-- ==== Sys2Proof/Machine/Fabric.lean ====
section
/-! DEFINITION. The product-term fabric of chapter 11: P-blocks, fabric RAM, regional clocks, FNIs, the row-push window and the fabric
I/O banks. -/

namespace Sys2Proof.Machine

/-! Configuration (13 R306; log 11) -/

def rgn (d r : Nat) : Nat := 24 * d + r
def rgnIx (d r : Nat) : Nat := ix d r 0 0
def rgnClk (d r k : Nat) : Nat := ix d r k 0

/-- P-blocks, fabric RAM blocks and slices of a region (R245). -/
def rgnBlocks (r : Nat) : Nat := if r < 16 then 704 else 640
def rgnRams (r : Nat) : Nat := if r < 16 then 44 else 40
def rgnSlices (r : Nat) : List Nat := if r < 16 then upFrom (3 * r) 3 else upFrom (48 + 2 * (r - 16)) 2
def rgnFnis (r : Nat) : List Nat := if r < 16 then [r] else upFrom (16 + 2 * (r - 16)) 2

/-- The I/O banks of a region, by module bank number (R245). -/
def rgnBanks (d r : Nat) : List Nat :=
  if r = 16 then [d] else if r = 20 then (if d = 1 then [6] else if d = 4 then [7] else []) else []

/-- The die of a module I/O bank. -/
def bankDie (b : Nat) : Nat := if b < 6 then b else if b = 6 then 1 else 4
def ioIx (b : Nat) : Nat := ix (bankDie b) b 0 0

/-- A frame's address word (13 Table 13-3). -/
def frameAddr (d r type index : Nat) : Nat := d * 2 ^ 29 + r * 2 ^ 24 + type * 2 ^ 20 + index

def Mach.frame (m : Mach) (a : Nat) : Nat := SMap.get 0 a m.fab.frames

/-- An item of configuration: a bit of one of the n frames from an index up. -/
def Mach.cfgBit (m : Mach) (d r type base n item : Nat) : Bool :=
  let x := Config.cfgPlace type item
  match m.frame (frameAddr d r type (base + x / 4096 % n)) with
  | 0 => false
  | v + 1 => bitOf (x % 4096) (v + 1)

/-- A number of w items. -/
def Mach.cfgNum (m : Mach) (d r type base n item : Nat) : Nat → Nat
  | 0 => 0
  | w + 1 => b2n (m.cfgBit d r type base n item) + 2 * m.cfgNum d r type base n (item + 1) w

/-! P-blocks (R246 to R251). Items of LOGIC: 76 × t + l literal l of term t (2i true, 2i + 1 complement); 8000 + t own term t goes to its
sum; 8100 + 2 × (t − 64) where pool term t goes (2 bits: 1 macrocell j, 2 macrocell j + 1); 8200 + 16 × m + CHAIN_IN 0, POL 1, XSEL 2, T 3,
block clock 4, enable 5 and 6 (0 constant, 1 CE, 2 own term), SR_EN 7, INIT 8, output select 9 (set: D); 8500 + BCLK0 0 to 3 and inverted 4, BCLK1 5 to
8 and 9, asynchronous SET 10, RESET 11, memory mode 12, CE on the write 13; 9000 + 16 × w + b bit b of memory-mode word w. -/

/-- A P-block's configuration, item by item. -/
abbrev PCfg := Nat → Bool

def Mach.pcfg (m : Mach) (d r p : Nat) : PCfg := m.cfgBit d r 0 (2 * p) 2

def pNum (c : PCfg) (item : Nat) : Nat → Nat
  | 0 => 0
  | w + 1 => b2n (c item) + 2 * pNum c (item + 1) w

def mcItem (m b : Nat) : Nat := 8200 + 16 * m + b

/-- A product term: the AND of its selected literals; with none, 1 (R246). -/
def termVal (c : PCfg) (ins t : Nat) : Bool :=
  (upFrom 0 76).all (fun l => !c (76 * t + l) || (bitOf (l / 2) ins == (l % 2 == 0)))

/-- What macrocell m's own and pool terms give its sum (R247); a term of XSEL or of the enable has left it (R248, R249). -/
def ownSum (c : PCfg) (ins m : Nat) : Bool :=
  (upFrom 0 4).any (fun j => c (8000 + 4 * m + j) && !(j == 0 && c (mcItem m 2)) && !(j == 3 && pNum c (mcItem m 5) 2 == 2) && termVal c ins (4 * m + j)) ||
  (upFrom (64 + 2 * m) 2).any (fun t => pNum c (8100 + 2 * (t - 64)) 2 == 1 && termVal c ins t) ||
  (upFrom (64 + 2 * ((m + 15) % 16)) 2).any (fun t => pNum c (8100 + 2 * (t - 64)) 2 == 2 && termVal c ins t)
++++
▶ **Exercise**:
Begin at the first line of the material above. Transcribe each line exactly, ending with the line that contains "def rgnIx (d r : Nat) : Nat := ix d r 0 0".

▶ **Solution to the exercise**:
-- ==== Sys2Proof/Machine/Fabric.lean ====
section
/-! DEFINITION. The product-term fabric of chapter 11: P-blocks, fabric RAM, regional clocks, FNIs, the row-push window and the fabric
I/O banks. -/

namespace Sys2Proof.Machine

/-! Configuration (13 R306; log 11) -/

def rgn (d r : Nat) : Nat := 24 * d + r
def rgnIx (d r : Nat) : Nat := ix d r 0 0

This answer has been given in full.